Geordi is a modern form of George, from Greek georgos, meaning "farmer" or "earth-worker."
Geordi is a Scottish and Northern English diminutive of George, a name with roots stretching back to the ancient Greek Γεώργιος (Georgios), meaning "farmer" or "one who works the earth," from ge (earth) and ergon (work). Saint George, the dragon-slaying martyr of Cappadocian origin, became one of the most widely venerated saints in both Eastern and Western Christendom, lending the name enormous cultural prestige from the early medieval period onward. England adopted him as its patron saint, making George a cornerstone of English naming for centuries.
In the northeast of England, particularly around Newcastle upon Tyne and County Durham, the nickname "Geordie" became so ubiquitous that it came to describe the people and dialect of the region itself — a Geordie is a Tynesider, and the term carries enormous local pride. The origin of this regional association is debated: some trace it to the popularity of George Stephenson, the inventor of the locomotive, himself a Northumbrian; others point simply to the name's prevalence among miners and working men of the coalfields. The spelling Geordi distills that regional warmth into a given name with a casual, modern feel.
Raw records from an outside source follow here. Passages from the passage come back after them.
/-! #### updKeeper -/

@[simp] theorem State.updKeeper_pending (k : Nat) (f : Keeper → Keeper) : (s.updKeeper k f).pending = s.pending := rfl
@[simp] theorem State.updKeeper_time (k : Nat) (f : Keeper → Keeper) : (s.updKeeper k f).time = s.time := rfl
@[simp] theorem State.updKeeper_regs (k : Nat) (f : Keeper → Keeper) : (s.updKeeper k f).regs = s.regs := rfl
@[simp] theorem State.updKeeper_epochShadow (k : Nat) (f : Keeper → Keeper) : (s.updKeeper k f).epochShadow = s.epochShadow := rfl
@[simp] theorem State.updKeeper_boundaryShadow (k : Nat) (f : Keeper → Keeper) : (s.updKeeper k f).boundaryShadow = s.boundaryShadow := rfl
@[simp] theorem State.updKeeper_force (k : Nat) (f : Keeper → Keeper) : (s.updKeeper k f).force = s.force := rfl
@[simp] theorem State.updKeeper_readData (k : Nat) (f : Keeper → Keeper) : (s.updKeeper k f).readData = s.readData := rfl
@[simp] theorem State.updKeeper_portWords (k : Nat) (f : Keeper → Keeper) : (s.updKeeper k f).portWords = s.portWords := rfl
@[simp] theorem State.updKeeper_portFlag (k : Nat) (f : Keeper → Keeper) : (s.updKeeper k f).portFlag = s.portFlag := rfl
@[simp] theorem State.updKeeper_portPoison (k : Nat) (f : Keeper → Keeper) : (s.updKeeper k f).portPoison = s.portPoison := rfl
@[simp] theorem State.updKeeper_mem (k : Nat) (f : Keeper → Keeper) : (s.updKeeper k f).mem = s.mem := rfl
@[simp] theorem State.updKeeper_poison (k : Nat) (f : Keeper → Keeper) : (s.updKeeper k f).poison = s.poison := rfl
@[simp] theorem State.updKeeper_flips (k : Nat) (f : Keeper → Keeper) : (s.updKeeper k f).flips = s.flips := rfl
@[simp] theorem State.updKeeper_verified (k : Nat) (f : Keeper → Keeper) : (s.updKeeper k f).verified = s.verified := rfl
@[simp] theorem State.updKeeper_stores (k : Nat) (f : Keeper → Keeper) : (s.updKeeper k f).stores = s.stores := rfl
@[simp] theorem State.updKeeper_cores (k : Nat) (f : Keeper → Keeper) : (s.updKeeper k f).cores = s.cores := rfl
@[simp] theorem State.updKeeper_pics (k : Nat) (f : Keeper → Keeper) : (s.updKeeper k f).pics = s.pics := rfl
@[simp] theorem State.updKeeper_paths (k : Nat) (f : Keeper → Keeper) : (s.updKeeper k f).paths = s.paths := rfl
@[simp] theorem State.updKeeper_kn (k : Nat) (f : Keeper → Keeper) : (s.updKeeper k f).kn = s.kn := rfl
@[simp] theorem State.updKeeper_mot (k : Nat) (f : Keeper → Keeper) : (s.updKeeper k f).mot = s.mot := rfl
@[simp] theorem State.updKeeper_fab (k : Nat) (f : Keeper → Keeper) : (s.updKeeper k f).fab = s.fab := rfl
@[simp] theorem State.updKeeper_cmp (k : Nat) (f : Keeper → Keeper) : (s.updKeeper k f).cmp = s.cmp := rfl
@[simp] theorem State.updKeeper_sinks (k : Nat) (f : Keeper → Keeper) : (s.updKeeper k f).sinks = s.sinks := rfl
@[simp] theorem State.updKeeper_rasters (k : Nat) (f : Keeper → Keeper) : (s.updKeeper k f).rasters = s.rasters := rfl
@[simp] theorem State.updKeeper_net (k : Nat) (f : Keeper → Keeper) : (s.updKeeper k f).net = s.net := rfl
@[simp] theorem State.updKeeper_tu (k : Nat) (f : Keeper → Keeper) : (s.updKeeper k f).tu = s.tu := rfl
@[simp] theorem State.updKeeper_irq (k : Nat) (f : Keeper → Keeper) : (s.updKeeper k f).irq = s.irq := rfl
@[simp] theorem State.updKeeper_boot (k : Nat) (f : Keeper → Keeper) : (s.updKeeper k f).boot = s.boot := rfl
@[simp] theorem State.updKeeper_tst (k : Nat) (f : Keeper → Keeper) : (s.updKeeper k f).tst = s.tst := rfl
@[simp] theorem State.updKeeper_log (k : Nat) (f : Keeper → Keeper) : (s.updKeeper k f).log = s.log := rfl
@[simp] theorem State.updKeeper_logSeq (k : Nat) (f : Keeper → Keeper) : (s.updKeeper k f).logSeq = s.logSeq := rfl
@[simp] theorem State.updKeeper_raised (k : Nat) (f : Keeper → Keeper) : (s.updKeeper k f).raised = s.raised := rfl
@[simp] theorem State.updKeeper_frameRaised (k : Nat) (f : Keeper → Keeper) : (s.updKeeper k f).frameRaised = s.frameRaised := rfl
@[simp] theorem State.updKeeper_fresh (k : Nat) (f : Keeper → Keeper) : (s.updKeeper k f).fresh = s.fresh := rfl
@[simp] theorem State.updKeeper_thermTrip (k : Nat) (f : Keeper → Keeper) : (s.updKeeper k f).thermTrip = s.thermTrip := rfl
The name gained a striking new cultural resonance in 1987 when Star Trek: The Next Generation introduced Lieutenant Commander Geordi La Forge, the chief engineer of the Enterprise played by LeVar Burton. Geordi La Forge — visually impaired but possessed of genius-level engineering insight through his VISOR — became an iconic representation of disability and brilliance in science fiction, giving the name an enduring association with ingenuity and resilience.